--- ASSIGNMENT ---
Scan the records below for the word "dmaWait". Copy each line where it appears.

[Stored data]

------------------------------------

/-- RET (44_mac.md section 2). That P is incremented after the pop is decision D5 (log 18), the order of the accesses D13 (log 29). -/
def Obligations.ReturnPopsAndAddsOne : Prop :=
  ∀ s : State, s.mem.wf = true → readable s (wordAt s Config.spAddr - 1#16) →
    wordAt s Config.spAddr - 1#16 ≠ Config.spAddr →
    ∃ t, exec .ret s = .next t ∧ t.p = wordAt s (wordAt s Config.spAddr - 1#16) + 1#16 ∧ t.m = t.p ∧
      wordAt t Config.spAddr = wordAt s Config.spAddr - 1#16 ∧ sameWordsExcept [Config.spAddr] s t ∧
      sameRegisters s t ∧ t.mem.wf = true

/-- The pairing of JSM and RET (44_mac.md section 2, decision D5, log 18). -/
def Obligations.CallThenReturnComesBack : Prop :=
  ∀ (s t : State), s.mem.wf = true → ((∃ ref, exec (.jsm ref) s = .next t) ∨ (∃ r, exec (.jsmReg r) s = .next t)) →
    ∃ u, exec .ret t = .next u ∧ u.p = s.p + 1#16 ∧ u.m = s.p + 1#16 ∧ wordAt u Config.spAddr = wordAt s Config.spAddr ∧
      sameWordsExcept [wordAt s Config.spAddr] s u ∧ sameRegisters s u

/-- R181. -/
def Obligations.MoveOverflowTakesE : Prop :=
  ∀ s : State, exec .mov s =
    .next { s with a := BitVec.ofNat 16 s.e.toNat, e := 0b0000#4, p := s.p + 1#16, m := s.p + 1#16 }

/-- R182. -/
def Obligations.ClearZeroesFourWords : Prop :=
  ∀ s : State, s.mem.wf = true → (∀ k, k < 4 → writable s (s.a + BitVec.ofNat 16 k)) →
    ∃ t, exec .clr s = .next t ∧ (∀ k, k < 4 → wordAt t (s.a + BitVec.ofNat 16 k) = 0#16) ∧
      sameWordsExcept [s.a, s.a + 1#16, s.a + 2#16, s.a + 3#16] s t ∧ sameRegisters s t ∧
      t.p = s.p + 1#16 ∧ t.m = s.p + 1#16 ∧ t.mem.wf = true

/-- XFR (44_mac.md section 2). A and B are unchanged by decision D19, a parameter (log 8); the overlap is refused by D18 (log 22); that it is tested before any access, so that xfr-overlap is the name in every memory, is the model's choice (log 35). -/
def Obligations.TransferCopiesFourWords : Prop :=
  ∀ s : State,
    (s.mem.wf = true → (∀ k, k < 4 → readable s (s.a + BitVec.ofNat 16 k) ∧ writable s (s.b + BitVec.ofNat 16 k)) →
      (s.a = s.b ∨ s.a.toNat + 4 ≤ s.b.toNat ∨ s.b.toNat + 4 ≤ s.a.toNat) →
      ∃ t, exec .xfr s = .next t ∧ (∀ k, k < 4 → wordAt t (s.b + BitVec.ofNat 16 k) = wordAt s (s.a + BitVec.ofNat 16 k)) ∧
        sameWordsExcept [s.b, s.b + 1#16, s.b + 2#16, s.b + 3#16] s t ∧ t.e = s.e ∧ t.dmaWait = s.dmaWait ∧
        t.plat = s.plat ∧ (s.plat.unlistedRegs = .unchanged → sameRegisters s t) ∧
        t.p = s.p + 1#16 ∧ t.m = s.p + 1#16 ∧ t.mem.wf = true) ∧
    (s.a ≠ s.b → s.a.toNat < s.b.toNat + 4 → s.b.toNat < s.a.toNat + 4 → exec .xfr s = .refused .xfrOverlap)

/-- MRX and MRY (44_mac.md section 3). One shift takes A[3:0] in and sends D12 out by conflict C9 and decision D17 (log 34); n = 0 is refused by D17 (log 22). The places of the digits are the parameter MANT_LAYOUT (log 12). -/
def Obligations.MantissaRightShiftClosedForm : Prop :=
  ∀ (s : State) (i : Instr) (base : Word), i = .mrx ∧ base = Config.ar1Base ∨ i = .mry ∧ base = Config.ar2Base →
    let n := s.b.toNat % 16
    let moved := List.replicate (n - 1) 0#4 ++ s.a.extractLsb' 0 4 :: digitsAt s base
    (n = 0 → exec i s = .refused .mrxCountZero) ∧
    (s.mem.wf = true → layoutOk s.plat.mantLayout = true → 1 ≤ n →
      ∃ t, exec i s = .next t ∧ digitsAt t base = moved.take 12 ∧ t.a.toNat = (moved.getD 12 0#4).toNat ∧
        t.b.toNat = s.b.toNat - n ∧ t.e = 0b0000#4 ∧ t.p = s.p + 1#16 ∧ t.m = s.p + 1#16 ∧ t.dmaWait = s.dmaWait ∧
        t.plat = s.plat ∧ t.freeCount = s.freeCount ∧ sameWordsExcept (mantAddrs s base) s t ∧ t.mem.wf = true)

/-- R186. -/
def Obligations.MantissaLeftShiftOfAR2 : Prop :=
  ∀ s : State, s.mem.wf = true → layoutOk s.plat.mantLayout = true →
    ∃ t, exec .mls s = .next t ∧ digitsAt t Config.ar2Base = (digitsAt s Config.ar2Base).drop 1 ++ [0#4] ∧
      t.a.toNat = ((digitsAt s Config.ar2Base).getD 0 0#4).toNat ∧ t.b = s.b ∧ t.e = 0b0000#4 ∧
      t.p = s.p + 1#16 ∧ t.m = s.p + 1#16 ∧ t.dmaWait = s.dmaWait ∧ t.plat = s.plat ∧ t.freeCount = s.freeCount ∧
      sameWordsExcept (mantAddrs s Config.ar2Base) s t ∧ t.mem.wf = true

/-- R187, R188. -/
def Obligations.DigitShiftsOfAR1 : Prop :=
  ∀ s : State, s.mem.wf = true → layoutOk s.plat.mantLayout = true →
    ∀ (i : Instr) (digits : List Nibble) (out : Nibble),
      (i = .drs ∧ digits = 0#4 :: (digitsAt s Config.ar1Base).take 11 ∧ out = (digitsAt s Config.ar1Base).getD 11 0#4 ∨
        i = .dls ∧ digits = (digitsAt s Config.ar1Base).drop 1 ++ [BitVec.ofNat 4 s.a.toNat] ∧
          out = (digitsAt s Config.ar1Base).getD 0 0#4) →
      ∃ t, exec i s = .next t ∧ digitsAt t Config.ar1Base = digits ∧ t.a.toNat = out.toNat ∧ t.b = s.b ∧
        t.e = 0b0000#4 ∧ t.p = s.p + 1#16 ∧ t.m = s.p + 1#16 ∧ t.dmaWait = s.dmaWait ∧ t.plat = s.plat ∧
        t.freeCount = s.freeCount ∧ sameWordsExcept (mantAddrs s Config.ar1Base) s t ∧ t.mem.wf = true

/-- FXA (44_mac.md section 4). That A is unchanged is decision D19, a parameter (log 8); the places of the digits are the parameter MANT_LAYOUT (log 12). -/
def Obligations.FixedPointAddition : Prop :=
  ∀ (s : State) (dc : Nat), s.mem.wf = true → layoutOk s.plat.mantLayout = true → decimalAt s Config.ar1Base →
    decimalAt s Config.ar2Base → s.e = 0b0000#4 ∧ dc = 0 ∨ s.e = 0b1111#4 ∧ dc = 1 →
    let v := valueAt s Config.ar2Base + valueAt s Config.ar1Base + dc
    ∃ t, exec .fxa s = .next t ∧ valueAt t Config.ar2Base = v % 10 ^ 12 ∧ decimalAt t Config.ar2Base ∧
      t.e = (if 10 ^ 12 ≤ v then 0b0001#4 else 0b0000#4) ∧ t.b = s.b ∧
      (s.plat.unlistedRegs = .unchanged → t.a = s.a ∧ t.freeCount = s.freeCount) ∧
      t.p = s.p + 1#16 ∧ t.m = s.p + 1#16 ∧ t.dmaWait = s.dmaWait ∧ t.plat = s.plat ∧
      sameWordsExcept (mantAddrs s Config.ar2Base) s t ∧ t.mem.wf = true

/-- FMP (44_mac.md section 4). That B is unchanged is decision D19, a parameter (log 8); the places of the digits are MANT_LAYOUT (log 12). -/
def Obligations.FastMultiply : Prop :=
  ∀ (s : State) (dc : Nat), s.mem.wf = true → layoutOk s.plat.mantLayout = true → decimalAt s Config.ar1Base →
    decimalAt s Config.ar2Base → s.e = 0b0000#4 ∧ dc = 0 ∨ s.e = 0b1111#4 ∧ dc = 1 →
    let v := valueAt s Config.ar2Base + s.b.toNat % 16 * valueAt s Config.ar1Base + dc
    ∃ t, exec .fmp s = .next t ∧ valueAt t Config.ar2Base = v % 10 ^ 12 ∧ decimalAt t Config.ar2Base ∧
      t.a.toNat = v / 10 ^ 12 ∧ t.e = 0b0000#4 ∧
      (s.plat.unlistedRegs = .unchanged → t.b = s.b ∧ t.freeCount = s.freeCount) ∧
      t.p = s.p + 1#16 ∧ t.m = s.p + 1#16 ∧ t.dmaWait = s.dmaWait ∧ t.plat = s.plat ∧
      sameWordsExcept (mantAddrs s Config.ar2Base) s t ∧ t.mem.wf = true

------------------------------------

--- RESULT BELOW ---
        sameWordsExcept [s.b, s.b + 1#16, s.b + 2#16, s.b + 3#16] s t ∧ t.e = s.e ∧ t.dmaWait = s.dmaWait ∧
        t.b.toNat = s.b.toNat - n ∧ t.e = 0b0000#4 ∧ t.p = s.p + 1#16 ∧ t.m = s.p + 1#16 ∧ t.dmaWait = s.dmaWait ∧
      t.p = s.p + 1#16 ∧ t.m = s.p + 1#16 ∧ t.dmaWait = s.dmaWait ∧ t.plat = s.plat ∧ t.freeCount = s.freeCount ∧
        t.e = 0b0000#4 ∧ t.p = s.p + 1#16 ∧ t.m = s.p + 1#16 ∧ t.dmaWait = s.dmaWait ∧ t.plat = s.plat ∧
      t.p = s.p + 1#16 ∧ t.m = s.p + 1#16 ∧ t.dmaWait = s.dmaWait ∧ t.plat = s.plat ∧
      t.p = s.p + 1#16 ∧ t.m = s.p + 1#16 ∧ t.dmaWait = s.dmaWait ∧ t.plat = s.plat ∧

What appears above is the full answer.